For a few seconds the earthquake that struck the Japanese city of Kobe in 1995 is re-created in a laboratory at the University of Technology Sydney.

A model 15-story building made of steel is subjected to the kind of trauma that killed thousands of people.  Each floor is carefully monitored to see how they shift and buckle under the strain.

Three other significant quakes have also been replicated, including the El Centro earthquake that struck California in 1940 and another in Hachinohe, Japan in 1968.

The aim of the experiment is to test the response to earthquakes of office and apartment blocks built on soft soil, which researchers say can amplify seismic waves.

Professor Bijan Samali says it is the only experiment of its kind to investigate how soil reacts under such intense pressure.

"Soft soil you can think of it as a layer of jelly, [a] slab of jelly on a table," said Samali.  "If you push the table a little bit, the top of [the] jelly moves a lot more than the bottom of the jelly, isn't it?  By having a building on top of a jelly it will experience a lot more displacement and a lot more forces.  So, if that phenomenon is not taken into account in [the] design stage you might end up with a structure that would not survive, so this is certainly a safety issue."

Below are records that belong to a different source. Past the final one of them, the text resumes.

-- ==== Sys2Proof/Laws/Statements.lean ====
section
/-! SUPPORT. Laws/Statements.lean: the small lemmas of the words that the statements share: where a result may differ,
what a section shows, which records the journal took. -/

namespace Sys2Proof.Machine

/-! ### Where memory is as before -/

theorem sameOutside_refl (l : List Section) (s : State) : sameOutside l s s := fun _ _ _ => rfl

theorem sameOutside_of_mem_eq {s t : State} (l : List Section) (h : t.mem = s.mem) : sameOutside l s t := by
  intro x _ _; rw [h]

theorem sameOutside.trans {l : List Section} {s t u : State} (h : sameOutside l s t) (k : sameOutside l t u) :
    sameOutside l s u := fun x a b => (k x a b).trans (h x a b)

theorem sameOutside.mono {l m : List Section} {s t : State} (h : sameOutside l s t) (sub : ∀ x ∈ l, x ∈ m) :
    sameOutside m s t := fun x a b => h x (fun sec i => a sec (sub sec i)) (fun i => b (sub _ i))

/-! ### What a section shows -/

theorem State.shows_congr {s t : State} (h : s.mem = t.mem) (sec : Section) (items : List Item) :
    s.shows sec items ↔ t.shows sec items := by
  unfold State.shows State.headStamp; rw [h]

theorem rewrote.shows {s t : State} {sec : Section} {items : List Item} (h : rewrote s t sec items) :
    t.shows sec items := h.1

theorem rewrote.stamp {s t : State} {sec : Section} {items : List Item} (h : rewrote s t sec items) :
    t.headStamp sec = (s.headStamp sec + 1) % 65536 := h.2

/-! ### The records the journal took -/

theorem recorded_nil (s t : State) :
    recorded s t [] ↔ t.jrw = s.jrw ∧ ∀ x, 0x1400 ≤ x → Memory.byte t.mem x = Memory.byte s.mem x := Iff.rfl

theorem recorded_cons (s t : State) (r : Record) (l : List Record) :
    recorded s t (r :: l) ↔ recorded (s.hand r) t l := Iff.rfl

theorem recorded_append (s t : State) (k l : List Record) :
    recorded s t (k ++ l) ↔ recorded (k.foldl State.hand s) t l := by
  unfold recorded; rw [List.foldl_append]

theorem takenRecords_of_not_pending {s t : State} {r : Request} (h : s.isPending r = false) : takenRecords s t r = [] := by
  simp [takenRecords, h]

theorem takenRecords_of_taken {s t : State} {r : Request} (h : s.isPending r = true) (k : t.isPending r = false) :
    takenRecords s t r = [t.reportRecord r] := by
  simp [takenRecords, h, k]

theorem State.reportRecord_eq (t : State) (r : Request) : t.reportRecord r = takeRecord r (t.xpt.reports.get r) := rfl

theorem closedRecords_of_rest {s : State} {c : Channel} (t : State) (reason : Nat)
    (h : (s.slip c).state.inEpisode = false) : closedRecords s t c reason = [] := by
  unfold closedRecords; revert h; cases k : (s.slip c).state <;> simp [SlipState.inEpisode, k]

theorem levelRecords_of_eq {s t : State} (h : t.aac.critical = s.aac.critical) : levelRecords s t = [] := by
  simp [levelRecords, h]

theorem handsOne.recorded {s t : State} {r : Record} (h : handsOne s t r) : recorded s t [r] :=
  ⟨h.2, fun x _ => by rw [h.1]; rfl⟩

end Sys2Proof.Machine
end

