/-- Table 8.3, time 0; and a stranger. -/
theorem test_telegram :
    (let t := ran (.characterArrival 0 66 true true) heard
     (t.slot 9).lastP = some 822 ∧ (t.slot 9).lastT = some 50 ∧ (t.slot 9).p20 = some 736 ∧ (t.slot 9).state = .normal ∧
     (t.slot 9).leakRef = some (736, 1000) ∧ (t.slot 9).rotating = true ∧ (t.slot 9).batteryLow = false ∧
     t.tyu.telegrams = 1 ∧ t.tyu.isOpen = false) ∧
    (ran (.characterArrival 0 66 true true) (receiving 8 active)).tyu.strangers = 1 := by decide +kernel

/-- The known sensor's slot with a leak reference at a time, a rate and a count. -/
def leaky (start : Time) (count : Nat) : State :=
  heard.setSlot 9 { heard.slot 9 with
    p20 := some 900, leakRef := some (746, start), leakRate := some 10, leakCount := count }

/-- A part with a TYRE take pending: one entry, the telegram's sensor at slot 0. -/
def retyred (s : State) : State :=
  ran (.takeTyre 0) (s.store8 0x0500 ([70, 85, 10, 480, 328, 10, 30, 60, 1, 0x1A2B3C4D, 5, 2, 800].flatMap bytes32))

/-- The leak clauses of TelegramJudged at 19,999 and 20,000 ms and at a count of 255, and its take. -/
theorem test_leak_and_tyre_take :
    (let x := (ran (.characterArrival 0 66 true true) (leaky (1000 - 19999) 0)).slot 9
     x.leakRef = some (746, 1000 - 19999) ∧ x.leakRate = some 10 ∧ x.leakCount = 1) ∧
    (let x := (ran (.characterArrival 0 66 true true) (leaky (1000 - 20000) 255)).slot 9
     x.leakRef = some (736, 1000) ∧ x.leakRate = some 30 ∧ x.leakCount = 255 ∧ x.state = .leaking) ∧
    (let s := retyred heard
     let t := ran (.characterArrival 0 66 true true) s
     s.isPending .tyre = true ∧ t.isPending .tyre = false ∧ (t.slot 0).id = 0x1A2B3C4D ∧ (t.slot 0).state = .unknown ∧
     (t.slot 9).occupied = false ∧ t.tyu.telegrams = 1) := by decide +kernel

/-- R142 and R144 in TelegramJudged: into NORMAL, into CRITICAL, CRITICAL as it was; with the wheel end's export. -/
theorem test_tyre_attention :
    let told := fun (pNom : Int) (state : TyreState) =>
      ran (.characterArrival 0 66 true true) (heard.setSlot 9 { heard.slot 9 with pNom := pNom, state := state })
    (told 800 .critical).atc = heard.atc ∧ (told 800 .critical).jrw.w = 0 ∧
    (told 800 .critical).tyu.exports.a3r = { deficit := 80, factor := 4070, flat := false } ∧
    (let t := told 1200 .silent
     t.atc.pending.tyre = true ∧ t.jrw.w = 1 ∧ Memory.byte t.mem 0x1401 = 9 ∧ Memory.half t.mem 0x1402 = 0x0503 ∧
     Memory.word t.mem 0x1408 = 736 ∧ t.tyu.exports.a3r.flat = true ∧ t.tyu.penalty = 30) ∧
    (told 1200 .critical).atc = heard.atc ∧ (told 1200 .critical).tyu.exports.a3r.flat = true := by decide +kernel

/-- R147 in TelegramDiscarded: the loss of CD takes a pending TYRE group, and leaves the table without one. -/
theorem test_take_at_discard :
    (let t := ran (.cdDeasserted 0) (retyred (receiving 3 leakingTwin))
     t.isPending .tyre = false ∧ (t.slot 0).id = 0x1A2B3C4D ∧ (t.slot 9).occupied = false ∧ t.tyu.gapErrors = 1 ∧
     t.tyu.exports.a3r = { deficit := 0, factor := 4096, flat := false } ∧ t.atc.pending.tyre = false ∧ t.jrw.w = 1) ∧
    (let t := ran (.cdDeasserted 0) (receiving 3 leakingTwin)
     t.tyu.slots = leakingTwin.tyu.slots ∧ t.atc = leakingTwin.atc ∧ t.jrw.w = 0) := by decide +kernel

Engineers in Australia are using what is called a "shake table," where tons of soil and a replica tower block oscillate above a sophisticated hydraulic system.

It is hoped the earthquake simulator will improve the resilience of buildings in seismically active regions where homes and skyscrapers are constructed on soft clay and marshland.

The research team says that in 2011, 20 earthquakes with magnitude seven or above occurred around the world causing more than 17,000 deaths.  It is likely that some of the fatalities were in high-rise buildings built on soft soil.